Zwischen Amerika und Europa gelegen, bietet die Insel eine angenehme Mischung aus beiden Kulturen, kämpft dabei aber ständig um das Überleben ihrer eigenen altnordischen Traditionen. Man sollte sich nicht wundern, wenn man von Isländern etwas "auf Distanz" gehalten wird. Isländer bleiben gerne unter sich. Trotzdem habe ich in Island gute Freunde gefunden, mit denen ich immer noch regelmäßigen Kontakt habe.

Zwar sind die Monate Mai bis August sicherlich am angenehmsten, aber auch im Winter kann man einiges unternehmen. Aber nur wenn man sich an den Satz "es gibt kein schlechtes Wetter, nur schlechte Kleidung" hält. Tatsächlich ist das isländische Wetter unberechenbar. Innerhalb von 2 Minuten kann ein wolkenloser Himmel in einen Schneesturm entarten. Isländer gehen auch nie ohne warme Jacke aus dem Haus, auch wenn die Temperatur gerade 20°C beträgt.

 

Die Lava-Küsten am Snæfellsnes

 

Kosten

Die Kosten sind das wohl Unangenehmste auf Island. Was wir als teuer empfinden ist in Island normal. Am Ende des Monats steht man unter Umständen ziemlich ratlos vor einem großen Loch im Geldbeutel und fragt sich, wo das ganze Geld geblieben ist. Ich hatte noch einen ganz günstigen Flug mit knapp 250 Euro, die Unterkunft war aber mit 700 Euro für 1½ Monate ziemlich teuer. Im Krankenhaus bekommt man jedoch bereits für 3 Euro ein günstiges Mittag- und sogar Abendessen.

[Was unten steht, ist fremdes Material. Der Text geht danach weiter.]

-- ==== Sys2Proof/Machine/Access.lean ====
section
/-!
DEFINITION. Loads and stores of a core at a virtual address, with their order and scope (07 R153, R154; 21 R357 to
R359; 23 R369 to R373), and the completion of an instruction that waited for another unit.
-/
namespace Sys2Proof.Machine

open Host (Outcome)

/-- Scopes, numbered as `fence` does (02 R40): 0 core, 1 cluster, 2 device, 3 system. -/
abbrev Scope := Nat

/-- The scope field of a memory access names cluster, device, system (02 R49). -/
def memScope (x : BitVec 2) : Scope := x.toNat + 1

/-- An instruction that waited completes: its registers are written, one iteration retires, and where it was the last
the windows of earlier instructions count it and its own opens (02 R36, R37). -/
def Core.complete (c : Core) (size : Nat) : Core :=
  let d := { c.retire size with wait := .none, opening := none }
  if d.cont.isSome then d
  else
    let e := d.countWins
    match c.opening with
    | none => e
    | some w => { e with wins := e.wins ++ [w] }

/-- What a release of this scope makes the core perform first: its stores, but at cluster scope not those to cached memory
and at core scope only those to pinned pages, and past core scope the writes of `xst` (05 R100, 07 R146). -/
def releaseBefore (scope : Scope) : M Unit :=
  if scope = 0 then modS (fun s => drainSome s s.cur (fun e => e.slot.isNone))
  else if scope = 1 then modS (fun s => drainSome (flushXsts s s.cur) s.cur (fun e => !e.cached))
  else modS (fun s => drainCore (flushXsts s s.cur) s.cur)

/-- What an acquire of this scope does after the access. -/
def acquireAfter (scope : Scope) : M Unit := if 2 ≤ scope then modC invalL1 else pure ()

/-- A release past core scope, which orders never-cached accesses at least, waits for the acknowledgements of the core's remote
stores (07 R146, 21 R359). -/
def ackWait (rel : Bool) (scope : Scope) : M Bool := fun s => .ok (rel && decide (1 ≤ scope) && storesOut s s.cur none, s)

/-- A seq-cst load waits for them too: it comes after the core's earlier seq-cst stores in their one order (07 R154). -/
def orderWait (s : State) (order : Nat) : Bool := order == 2 && storesOut s s.cur none

/-- The kind-specific field of a load or store packet: bytes - 1, order, scope. -/
def accSub (n order scope : Nat) : Nat := (n - 1) % 64 + 64 * (order % 4) + 256 * (scope % 4)

/-- The channel of a load or store (21 R357). -/
def chanOf (sync : Bool) (order : Nat) : Nat := if sync || order != 0 then 1 else 0

/-- Is a remote place in a multicast window (21 R360, R363)? -/
def mcast (s : State) (l : Loc) : Bool :=
  if l.node = s.fab.own.toNat then
    let w := ((s.fab.windows.getD (l.at_ / 2 ^ 42 % 64) []).getD 0 0).toNat
    bitOf w 63 && fld w 62 60 == 2
  else Config.multicastWindow l.node (l.at_ / 2 ^ 42 % 64)

/-- The channel of a remote store (21 R357). -/
def storeChan (s : State) (l : Loc) (order : Nat) : Nat := if mcast s l then 3 else chanOf l.sync order

/-- A store waits while one of this core to the same remote doubleword, on another channel, has no acknowledgement: two
plain stores alone may be performed in either order (23 R369). -/
def orderedBehind (s : State) (l : Loc) (order : Nat) : Bool :=
  s.fab.outs.any (fun o => match o.forw with
    | .store w _ => w == s.cur && o.dst == l.node && o.addr / 8 == l.at_ / 8 && o.chan != storeChan s l order
    | _ => false)

/-- Send a remote store of the active core: a multicast store to a multicast window (21 R363). -/
def sendStore (s : State) (l : Loc) (order scope va : Nat) (bytes : List Byte) : State :=
  sendReq s l.node (if mcast s l then 8 else 1) (storeChan s l order) l.at_ s.core.ctx.toNat
    (if mcast s l then (bytes.length - 1) % 64 else accSub bytes.length order scope) bytes va (.store s.cur s.core.pc.toNat)

/-- Ask a remote node for `n` bytes; false where the request must wait at issue. -/
def askRemote (l : Loc) (va n order scope : Nat) (forw : ReplyFor) : M Bool := do
  let s ← getS
  let chan := chanOf l.sync order
  if storesOut s s.cur (some (l.node, l.at_)) || orderWait s order || !canSend s (dieOf s.cur) l.node chan true then pure false
  else do
    modS (fun s => sendReq s l.node 0 chan l.at_ s.core.ctx.toNat (accSub n order scope) [] va forw)
    pure true

/-- Bytes that hold an uncorrectable error become bytes that nothing is known of (25 R399). -/
def garble (s : State) (kv a n : Nat) : State :=
  if eccHit s a n then
    let f := freeBytes s n
    homeWrite f.2 none kv a f.1
  else s

/-- An access of the active core, performed at its home, meets bytes in error there: it is reported, and goes on with values that
nothing is known of (25 R399). -/
def meetEcc (kv a n : Nat) : M Unit := do
  let s ← getS
  eccPost (eccHit s a n)
  modS (fun s => garble s kv a n)

/-- Load at a place of this device: a seq-cst load that its scope orders reads its home. -/
def loadHome (l : Loc) (n order : Nat) (scope : Scope) : M (List Byte) :=
  if order == 2 && (!l.cached || 2 ≤ scope) then do
    modS (fun s => drainAt s s.cur l.at_ n)
    let s ← getS
    pure (homeRead s l.kv l.at_ n)
  else loadAt l n

/-- The bytes read, and whether they are in error: then nothing is known of them. -/
def readLoc (l : Loc) (n order : Nat) (scope : Scope) : M (List Byte × Bool) := do
  let b ← loadHome l n order scope
  let s ← getS
  if eccHit s l.at_ n then do
    let f ← liftS (fun s => freeBytes s n)
    pure (f, true)
  else pure (b, false)

def loadLoc (l : Loc) (n order : Nat) (scope : Scope) : M (List Byte) := do
  let q ← readLoc l n order scope
  eccPost q.2
  pure q.1

/-- Store at a place of this device, after the release before it: a seq-cst store that its scope orders is performed at
once. -/
def storeLoc (l : Loc) (bytes : List Byte) (order : Nat) (scope : Scope) : M Unit :=
  if order == 2 && (!l.cached || 2 ≤ scope) then
    modS (fun s => homeWrite (drainAt { s with core := s.core.storeL1 s l bytes } s.cur l.at_ bytes.length) (some s.cur) l.kv l.at_ bytes)
  else storeAt l bytes

/-! Banks of the scratchpad (19 R331, R338) -/

/-- The bank of an address of the scratchpad. -/
def bankOf (va : Nat) : Nat := fld va 9 6

/-- Does core `v` come before core `u` in bank `b`'s turn, which counts upward from the core after its last winner? -/
def bankBefore (s : State) (cl b v u : Nat) : Bool :=
  let w := (getCl s cl).winners.getD b 7
  decide ((v + 15 - w) % 8 < (u + 15 - w) % 8)

/-- Has this wait been presented to bank `b` in an earlier cycle? -/
def Wait.presented (w : Wait) (b now : Nat) : Bool :=
  match w with
  | .bank bs t => bs.contains b && decide (t < now)
  | _ => false

/-- Does bank `b` accept the access of the active core now: it was presented in an earlier cycle, so that all that were presented
in that cycle are known, the bank has accepted none in this one, and no core of the cluster that comes before waits for it? -/
def bankFree (s : State) (b : Nat) : Bool :=
  let cl := clusterOf s.cur
  (match s.core.asked with | some t => decide (t < s.cycle.toNat) | none => false) &&
  (getCl s cl).accepts.getD b 0 != s.cycle.toNat + 1 &&
  !(List.range 8).any (fun u => u != s.cur % 8 && (getCore s (cl * 8 + u)).wait.presented b s.cycle.toNat && bankBefore s cl b u (s.cur % 8))

/-- The bank accepts the access of core `v`. -/
def bankTake (s : State) (v b : Nat) : State :=
  updCl s (clusterOf v) (fun c => { c with winners := c.winners.insert b (v % 8), accepts := c.accepts.insert b (s.cycle.toNat + 1) })

/-- Is an access one that the bank ALUs order: of a gang member to a gang-shared tile? -/
def gangShared (s : State) (v va : Nat) (l : Loc) : Bool :=
  l.place == .pad && (let o := ownerOf s (clusterOf v) (tileOf va); decide (0x10 ≤ o) && decide (o < 0x18))

/-- The active core's accesses to these banks are accepted, all at once; false where one is not: the core waits for them. -/
def takeBanks (l : List Nat) : M Bool := do
  let s ← getS
  if l.all (bankFree s) then do
    modS (fun s => l.foldl (fun st b => bankTake st s.cur b) s)
    pure true
  else do
    modC (fun c => { c with wait := .bank l (c.asked.getD s.cycle.toNat) })
    pure false

/-- Does a trace stall, or a result that one has held back, keep a synchronisation engine from starting an access (24 R385)? -/
def syeBusy (s : State) (src : Nat) : Bool := stalledSrc s src || s.bards.any (fun r => r.told && syeSrc r.pa == src)

/-- Is it one that performs accesses to this place? -/
def syeStalled (s : State) (l : Loc) : Bool := l.place == .hbm && l.sync && syeBusy s (syeSrc l.at_)

/-- The turn of an access where it is performed: at its bank, where it is one to a gang-shared tile, or at a synchronisation engine. -/
def bankTurn (va : Nat) (l : Loc) : M Bool := do
  let s ← getS
  if gangShared s s.cur va l then takeBanks [bankOf va]
  else if syeStalled s l then do
    modC (fun c => { c with wait := .issue })
    pure false
  else pure true

/-! Scalar accesses -/

/-- Load `n` bytes inside one line by a core: order 0 plain, 1 acquire, 2 seq-cst. None: the instruction waits for the
reply, or at issue. -/
def loadVa (va n order : Nat) (scope : Scope) (forw : Nat → ReplyFor) : M (Option (List Byte)) := do
  let s ← getS
  let a := me s
  let l ← translate a va 1
  checkTile a va l
  if l.place == .remote then do
    let tag := nextTagOf s l.node (forw s.cur)
    let sent ← askRemote l va n order scope (forw s.cur)
    modC (fun c => { c with wait := if sent then .reply tag else .issue })
    pure none
  else if orderWait s order then do
    modC (fun c => { c with wait := .issue })
    pure none
  else do
    let ok ← bankTurn va l
    if ok then do
      let b ← loadLoc l n order scope
      if order == 0 then pure () else acquireAfter scope
      pure (some b)
    else pure none

/-- Store bytes inside one line by a core: order 0 plain, 1 release, 2 seq-cst. False: the instruction waits at issue. -/
def storeVa (va : Nat) (bytes : List Byte) (order : Nat) (scope : Scope) : M Bool := do
  let s ← getS
  let a := me s
  let l ← translate a va 2
  checkTile a va l
  let w ← ackWait (order != 0) scope
  let hold : M Bool := do
    modC (fun c => { c with wait := .issue })
    pure false
  if w then hold
  else if l.place == .remote then
    if !canSend s (dieOf s.cur) l.node (storeChan s l order) false || orderedBehind s l order then hold
    else do
      if order == 0 then pure () else releaseBefore scope
      modS (fun s => sendStore s l order scope va bytes)
      pure true
  else do
    let ok ← bankTurn va l
    if ok then do
      logWrite a l
      if order == 0 then pure () else releaseBefore scope
      storeLoc l bytes order scope
      pure true
    else pure false

/-- The value that a load of `n` bytes gives its register (07 R153). -/
def loadValue (sx : Bool) (n : Nat) (bs : List Byte) : Word := if sx then sextW (ofLe bs) (8 * n) else BitVec.ofNat 64 (ofLe bs)

/-- The gang of core `v`. -/
def gangOfCore (s : State) (v : Nat) : Option Gang := (getCore s v).task.bind (fun r => gangOf s r.gid)

end Sys2Proof.Machine
end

Aber an einem Punkt sollte man sicherlich nicht sparen: Ausflüge ausserhalb von Reykjavik, sei es mit organisierten Führungen, wie es Reykjavik Excursions oder Iceland Excursionsa anbieten oder mit dem Mietauto. Den Golden Circle oder die Halbinsel Snæfellsnes muss man gesehen haben!

 

Fazit

Trotz aller Schwierigkeiten vor der Abreise, insbesondere bei der Wohnungssuche, und trotz der enormen Kosten, die in den 6 Wochen angefallen sind, war die Famulatur auf Island ein Erlebnis das ich nicht hätte missen wollen! Wer einmal auf der Insel war, den lässt das Island-Virus nicht mehr los! Die wilde Natur mit ihren Vulkanen, Geysire und Gletschern, das Meer mit seinen Buchten, die Hauptstadt Reykjavik mit ihrer Mischung aus Kleinstadt-Idylle und Trendy-Hauptstadt und die isländische Bevölkerung mit ihrer Freundlichkeit und ihren teilweise merkwürdig anmutenden Traditionen.

Wenn ich eins aus Island mitgenommen habe, dann das Gefühl, dass "in Island die Welt noch in Ordnung ist".